I think it’s a collection of things and you touched upon some of them.

  1. Inconsistency of Irvin and Walton. Irvin is approaching 100 games played at Michigan, Walton is up over 80. We understand Levert has been out but as the saying goes this is when you need your best players to be your best players. Walton has had some very good moments eg. Maryland in the 2nd half, Minnesota. The are other times where he has been a complete no show Xavier, UConn, Purdue, Iowa, Indiana, MSU. You can’t have that many no shows when the ball is in your hand that much. Irvin is coming off back surgery but some of his inconsistencies come back to lack of agility/quickness, not the most consistent shooter either.

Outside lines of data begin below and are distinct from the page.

-- ==== Sys2Proof/Certificates/Slice0/Obligations.lean ====
section
/-! DEFINITION. The statements for the provers. Each says of commands that they complete, what they leave in the registers and in the engine's own
state, and what they leave alone; the rules of spec/ it rests on stand in its docstring. -/
open Sys2Proof Sys2Proof.Machine

/-! ## Commands, registers and the bus (spec/00_scope.md, spec/18_power.md) -/

/-- The command at the front of the queue is carried out on the state with the queue's rest. -/
def Obligations.StepRunsTheFrontCommand : Prop :=
  ∀ (c : Instr) (s : State) (rest : List Instr), s.pending = c :: rest → step s = exec c { s with pending := rest }

/-- With no command waiting one composing clock passes (the model's choice, log entry 15): the clock count goes up by one, every input's sample
index by the samples of one clock (R19), the local clock by one cycle at the rate in force, or, while the time base runs on the crystal, by the cycles of
a crystal cycle at its end (R129, R284); what was set before is no longer of the present clock (R8), and nothing else moves. -/
def Obligations.AnIdleStepLetsOneClockPass : Prop :=
  ∀ s : State, s.pending = [] → ∃ t, step s = .next t ∧ t.pending = [] ∧ t.dev.clk = s.dev.clk + 1 ∧
    t.dev.time.lag = (if s.dev.onCrystal then min (s.dev.time.lag + 1) ((s.dev.clk + 1) % 10) else 0) ∧
    (t.dev.localTime : Int) = ((s.dev.localTime : Int) + ((s.dev.time.lag : Int) + 1 - t.dev.time.lag) * s.dev.cycle) % localWrap ∧
    (s.dev.onCrystal = false → s.dev.time.lag = 0 → (t.dev.localTime : Int) = ((s.dev.localTime : Int) + s.dev.cycle) % localWrap) ∧
    (∀ o, t.dev.freshBits o = 0) ∧
    (∀ n, n < 8 → (t.dev.input n).idx = ((s.dev.input n).idx + (if s.dev.is F.CNV_STATUS_PAIRED n ∧ n % 2 = 0 then 32 else 16)) % 2 ^ 64) ∧
    t.dev.atTime s.dev = s.dev

/-- From every state and for every number of steps the block reaches a state: no command stops it, and a run as long as the queue has carried out
every waiting command, first in, first out. -/
def Obligations.TheBlockNeverStopsAndDrainsItsQueue : Prop :=
  (∀ (k : Nat) (s : State), SafeRun k s) ∧
  (∀ (s : State) (k : Nat), k ≤ s.pending.length → ∃ t, core.run k s = .next t ∧ t.pending = s.pending.drop k) ∧
  (∀ (c : Instr) (s : State), ∃ t, exec c s = .next t ∧ t.pending = s.pending)

/-- The access codes (R7) decide what a host write leaves of each field, a bit set in the same clock staying set (R8); bits outside every field keep their
value (R5). The fields of every row of the register table lie in 32 bits and do not overlap. -/
def Obligations.AWriteFollowsTheAccessCodes : Prop :=
  (∀ p ∈ regPieces, ∀ r ∈ p, (∀ f ∈ r.fields, f.lo ≤ f.hi ∧ f.hi < 32) ∧ r.fields.Pairwise (fun f g => f.hi < g.lo ∨ g.hi < f.lo)) ∧
  (∀ fs : List FieldRow, (∀ f ∈ fs, f.lo ≤ f.hi ∧ f.hi < 32) → fs.Pairwise (fun f g => f.hi < g.lo ∨ g.hi < f.lo) → ∀ old new fresh : Word,
    (∀ f ∈ fs, (mergeFields old new fresh fs).field f.lo (f.hi - f.lo + 1) =
      written f.acc (old.field f.lo (f.hi - f.lo + 1)) (new.field f.lo (f.hi - f.lo + 1)) (fresh.field f.lo (f.hi - f.lo + 1))) ∧
    (∀ b, b < 32 → (∀ f ∈ fs, b < f.lo ∨ f.hi < b) → (mergeFields old new fresh fs).getLsbD b = old.getLsbD b))

/-- Host writes (R4, R6, R7, R8, R483): of a register that has no command of its own, of one no chapter assigns, narrower than 32 bits, and of 64 bits,
which is two of 32 bits, the lower offset first. Each of these commands completes from every state, a host command in RUN, and the first clause gives the state it leaves: registerWrite,
narrowWrite, access64bit. -/
def Obligations.HostWritesComplete : Prop :=
  (∀ s : State,
    (∀ (off : BitVec 26) (v : Word), exec (.registerWrite off v) s = .next { s with dev := s.dev.busWrite (wordOff off) v }) ∧
    (∀ (isWrite : Bool) (off : BitVec 26) (v : BitVec 64), exec (.access64bit isWrite off v) s = .next { s with dev := s.dev.wideAccess isWrite (wordOff off) v }) ∧
    (InRun s →
      (∀ (off : BitVec 26), exec (.narrowWrite off) s = .next { s with dev := s.dev.narrowWrite off.toNat }))) ∧
  ∀ s : State, InRun s →
  (∀ (v : Word) (off : BitVec 26), off ∈ [0x10#26, 0x20000#26, 0x2000C#26, 0x30110#26, 0x40004#26, 0xC0040#26, 0xC3040#26, 0x300020#26] →
    Completes (.registerWrite off v) s (fun e =>
      (∃ r, rowOf off.toNat = some r ∧ ∀ f ∈ r.fields, (e.reg off.toNat).field f.lo (f.hi - f.lo + 1) =
        written f.acc ((s.dev.reg off.toNat).field f.lo (f.hi - f.lo + 1)) (v.field f.lo (f.hi - f.lo + 1)) ((s.dev.freshBits off.toNat).field f.lo (f.hi - f.lo + 1))) ∧
      Frame [off.toNat] s.dev e)) ∧
  (∀ (v : Word) (off : BitVec 26), 0x2000000 ≤ off.toNat ∨ off.toNat = 0x50 ∨ off.toNat = 0x10024 ∨ off.toNat = 0x390200 →
    Completes (.registerWrite off v) s (fun e => e = s.dev)) ∧
  (∀ off : BitVec 26, Completes (.narrowWrite off) s (fun e =>
    e.rd F.SYS_ACCESS_ERR_COUNT = min (2 ^ 32 - 1) (s.dev.rd F.SYS_ACCESS_ERR_COUNT + 1) ∧ e.rd F.SYS_ACCESS_ADDR_VALID = 1 ∧
    e.rd F.SYS_ACCESS_ADDR_OFFSET = (if s.dev.rd F.SYS_ACCESS_ADDR_VALID = 1 then s.dev.rd F.SYS_ACCESS_ADDR_OFFSET else off.toNat) ∧
    Raised e 0 7 ∧ Frame [0xC, 0x10] s.dev e)) ∧
  (∀ v : BitVec 64, Completes (.access64bit true 0x2000C#26 v) s (fun e =>
    e.reg 0x2000C = v.setWidth 32 ∧ e.reg 0x20010 = (v >>> 32).setWidth 32 ∧ Frame [0x2000C, 0x20010] s.dev e)) ∧
  (∀ (off : BitVec 26) (v : BitVec 64), Completes (.access64bit true off v) s (fun e => ∃ t, exec (.registerWrite off (v.setWidth 32)) s = .next t ∧
    Completes (.registerWrite (off + 4#26) ((v >>> 32).setWidth 32)) t (fun u => u = e)))

/-- Host reads (R4–R8, R286, R458): read-clear fields read the value the clock began with and keep what the clock added; a LO word latches its HI word, so
that a read of both answers one value of the live quantity; a 64-bit read is two reads, the lower offset first; a read outside the blocks that may be
reached in IDLE wakes the engine. Each of these commands completes from every state, and the first clause gives the state it leaves: readClear, latchingRead, hostReadInIdle. -/
def Obligations.HostReadsComplete : Prop :=
  (∀ s : State,
    (∀ (off : BitVec 26), exec (.readClear off) s = .next { s with dev := s.dev.busRead (wordOff off) }) ∧
    (∀ (off : BitVec 26), exec (.latchingRead off) s = .next { s with dev := s.dev.busRead (wordOff off) }) ∧
    (∀ (off : BitVec 26), exec (.hostReadInIdle off) s = .next { s with dev := s.dev.busRead (wordOff off) })) ∧
  ∀ s : State,
  (∀ off : BitVec 26, InRun s → off ∈ [0xC#26, 0x14#26, 0x2409C#26, 0x28008#26, 0x3800C#26, 0x40118#26, 0x80418#26, 0xC001C#26, 0x300008#26] →
    Completes (.readClear off) s (fun e => e.readData = (s.dev.reg0 off.toNat).toNat ∧ (e.reg off.toNat).toNat = (s.dev.reg off.toNat).toNat - (s.dev.reg0 off.toNat).toNat ∧
      Frame [off.toNat] s.dev { e with readData := s.dev.readData })) ∧
  (∀ p ∈ [(F.IRQ_DELIVERED_COUNT, 64), (F.CLK_PLL_UNLOCKS_COUNT, 29), (F.CNV_OVR_COUNT_COUNT, 8), (F.TDC_IN_LOST_COUNT, 20), (F.GAL_RING_CNT_OVF_OVF_UNITS, 1024),
      (F.DRC_CH_CE_COUNT, 68), (F.CORE_STALLS_COUNT, 16)], ∀ n, n < p.2 → InRun s → Completes (.readClear (BitVec.ofNat 26 (p.1.at_ n 0))) s (fun e =>
    e.readData = (s.dev.reg0 (p.1.at_ n 0)).toNat ∧ (e.reg (p.1.at_ n 0)).toNat = (s.dev.reg (p.1.at_ n 0)).toNat - (s.dev.reg0 (p.1.at_ n 0)).toNat ∧
    Frame [p.1.at_ n 0] s.dev { e with readData := s.dev.readData })) ∧
  (∀ (off : BitVec 26) (v : BitVec 64), s.dev.pstate ≠ 0 → Completes (.access64bit false off v) s (fun e => ∃ t u, exec (.latchingRead off) s = .next t ∧
    exec (.latchingRead (off + 4#26)) t = .next u ∧ e = { u.dev with readData := t.dev.readData + u.dev.readData * 2 ^ 32 })) ∧
  (∀ n : Fin 8, InRun s → Completes (.latchingRead (BitVec.ofNat 26 (F.CNV_START_IDX_LO_IDX.at_ n 0))) s (fun e =>
    e.readData = s.dev.wideAt F.CNV_START_IDX_LO_IDX n % 2 ^ 32 ∧
    (e.reg (F.CNV_START_IDX_LO_IDX.at_ n 0 + 4)).toNat = s.dev.wideAt F.CNV_START_IDX_LO_IDX n / 2 ^ 32 % 2 ^ 32 ∧
    Frame [F.CNV_START_IDX_LO_IDX.at_ n 0 + 4] s.dev { e with readData := s.dev.readData })) ∧
  (∀ n : Fin 8, InRun s → s.dev.wideAt F.CNV_START_IDX_LO_IDX n < 2 ^ 64 →
    Completes (.access64bit false (BitVec.ofNat 26 (F.CNV_START_IDX_LO_IDX.at_ n 0)) 0) s (fun e =>
      e.readData = s.dev.wideAt F.CNV_START_IDX_LO_IDX n ∧
      Frame [F.CNV_START_IDX_LO_IDX.at_ n 0 + 4] s.dev { e with readData := s.dev.readData })) ∧
  (s.dev.pstate = 3 → Completes (.hostReadInIdle 0xC0040#26) s (fun e =>
    e.pstate = 2 ∧ e.rd F.DRC_STATUS_SELFREF = 0 ∧ Raised e 0 13 ∧ e.readData = (s.dev.reg 0xC0040).toNat ∧
    Frame [8, F.DRC_STATUS_SELFREF.at_ 0 0] s.dev { e with readData := s.dev.readData })) ∧
  (s.dev.pstate = 3 → Completes (.hostReadInIdle 0#26) s (fun e =>
    e.pstate = 3 ∧ e.readData = (s.dev.reg 0).toNat ∧ Frame [] s.dev { e with readData := s.dev.readData }))

/-! ## Images and sections (spec/02_formes.md) -/

/-- `FMR_IMG_CMD` and `FMR_CTRL` (R54, R55, R497): VERIFY notes the image, locks its pages and sets VERIFYING; a verification that finds the image good
leaves VERIFIED, its sections, key and identifier, and raises G7 source k; one that finds a fault leaves FAILED with the code of the first failing check and raises G7
sources k and 2; RELEASE of a slot nothing uses empties it. Each of these commands completes from every state, a host command in RUN, and the first clause gives the state it leaves: verify,
verifyEnd, imageRelease, governWrite. -/
def Obligations.ImageCommandsComplete : Prop :=
  (∀ s : State,
    (∀ (k : Fin 2), exec (.verifyEnd k) s = .next { s with dev := s.dev.verifyEnd k }) ∧
    (InRun s →
      (∀ (k : Fin 2), exec (.verify k) s = .next { s with dev := s.dev.verify k }) ∧
      (∀ (k : Fin 2), exec (.imageRelease k) s = .next { s with dev := s.dev.imageRelease k }) ∧
      (∀ (k : Fin 2), exec (.governWrite k) s = .next { s with dev := s.dev.governWrite k }))) ∧
  ∀ (s : State) (k : Fin 2),
  (InRun s → s.dev.rd F.FMR_IMG_STATUS_STATE k = 0 ∨ s.dev.rd F.FMR_IMG_STATUS_STATE k = 3 → Completes (.verify k) s (fun e =>
    e.rd F.FMR_IMG_STATUS_STATE k = 1 ∧ e.rd F.FMR_IMG_STATUS_CODE k = 0 ∧ (e.slot k).image = none ∧ (e.slot k).since = s.dev.clk ∧
    (e.slot k).ring = s.dev.rd F.FMR_IMG_RING_RING k ∧
    (e.slot k).offset = s.dev.rd F.FMR_IMG_OFFSET_LO_OFFSET_LO k + s.dev.rd F.FMR_IMG_OFFSET_HI_OFFSET_HI k * 2 ^ 32 ∧
    (e.slot k).length = min (leNat (s.dev.ringBytes (e.slot k).ring ((e.slot k).offset + 0x10) 8)) (s.dev.ringSize (e.slot k).ring) ∧
    (e.slot k).locked = s.dev.imagePages (e.slot k).ring (e.slot k).offset (e.slot k).length ∧
    (∀ j, j ≠ k.val → e.slots.get? j = s.dev.slots.get? j) ∧
    Frame [F.FMR_IMG_STATUS_STATE.at_ k 0] s.dev { e with slots := s.dev.slots })) ∧
  (InRun s → s.dev.rd F.FMR_IMG_STATUS_STATE k = 1 ∨ s.dev.rd F.FMR_IMG_STATUS_STATE k = 2 → Completes (.verify k) s (fun e =>
    e.rd F.FMR_IMG_STATUS_CODE k = codeBusy ∧ e.rd F.FMR_IMG_STATUS_STATE k = s.dev.rd F.FMR_IMG_STATUS_STATE k ∧
    Frame [F.FMR_IMG_STATUS_STATE.at_ k 0] s.dev e)) ∧
  (∀ v : Verified, s.dev.rd F.FMR_IMG_STATUS_STATE k = 1 → (s.dev.slot k).locked.all (fun x => (s.dev.walkCause x).isNone) = true →
    s.dev.verifyImage (s.dev.ringBytes (s.dev.slot k).ring (s.dev.slot k).offset (s.dev.slot k).length) = .ok v → Completes (.verifyEnd k) s (fun e =>
    e.rd F.FMR_IMG_STATUS_STATE k = 2 ∧ e.rd F.FMR_IMG_STATUS_CODE k = 0 ∧ e.rd F.FMR_IMG_STATUS_SIGNED k = (if v.signed_ then 1 else 0) ∧
    e.rd F.FMR_IMG_SECTIONS_SECTIONS k = v.image.sections.length % 256 ∧ (e.slot k).image = some v.image ∧ Raised e 7 k ∧
    e.clk = max s.dev.clk ((s.dev.slot k).since + ((s.dev.slot k).length + 3) / 4) ∧
    OnlyRegs s.dev { e.atTime s.dev with slots := s.dev.slots })) ∧
  (∀ c : Nat, s.dev.rd F.FMR_IMG_STATUS_STATE k = 1 → (s.dev.slot k).locked.all (fun x => (s.dev.walkCause x).isNone) = true →
    s.dev.verifyImage (s.dev.ringBytes (s.dev.slot k).ring (s.dev.slot k).offset (s.dev.slot k).length) = .error c → Completes (.verifyEnd k) s (fun e =>
    e.rd F.FMR_IMG_STATUS_STATE k = 3 ∧ e.rd F.FMR_IMG_STATUS_CODE k = c % 256 ∧ e.slots = s.dev.slots ∧ Raised e 7 k ∧ Raised e 7 2 ∧
    Frame [F.FMR_IMG_STATUS_STATE.at_ k 0] s.dev (e.atTime s.dev))) ∧
  (InRun s → s.dev.rd F.FMR_IMG_STATUS_STATE k = 0 ∨ s.dev.rd F.FMR_IMG_STATUS_STATE k = 3 ∨
      (s.dev.rd F.FMR_IMG_STATUS_STATE k = 2 ∧ ∀ i, i < 128 → s.dev.secState i = 0) → Completes (.imageRelease k) s (fun e =>
    e.rd F.FMR_IMG_STATUS_STATE k = 0 ∧ e.rd F.FMR_IMG_STATUS_CODE k = 0 ∧ e.slots.get? k = none ∧
    (∀ j, j ≠ k.val → e.slots.get? j = s.dev.slots.get? j) ∧
    Frame [F.FMR_IMG_STATUS_STATE.at_ k 0] s.dev { e with slots := s.dev.slots })) ∧
  (InRun s → Completes (.governWrite k) s (fun e => e.rd F.FMR_CTRL_GOVERN = k ∧ Frame [F.FMR_CTRL_GOVERN.at_ 0 0] s.dev e))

  2. The deterioration of the defense over the years. It wasn’t very good in 2014 but they got away with it due to a prolific offense. Defensive rankings the last 3 years for Ken Pom- 2016-154, 2015-107, 2014-109. There are 3 constants in those past few years Walton/Irvin/Levert have been on every one of those teams, as well Albrecht but he hasn’t played this year really. Hard to be a good defensive team when your PG at the top isn’t the best defensively. Some of this has to do with coaches and players not evolving and adjusting to the new rules. Of course the prior 2 years there wasn’t the directive like there is this year but the D the prior 2 years was still poor.

  3. Lack of development among certain players eg. Chatman, Doyle, and Dawkins. Beilein goes with a short bench as it is and it’s only magnified when 3 of your recruits haven’t developed quickly enough. Coach Sanderson does a great job of getting these guys in good playing shape but what about the skill development? Sanderson isn’t responsible for that end so what are the coaches doing to improve these individual players?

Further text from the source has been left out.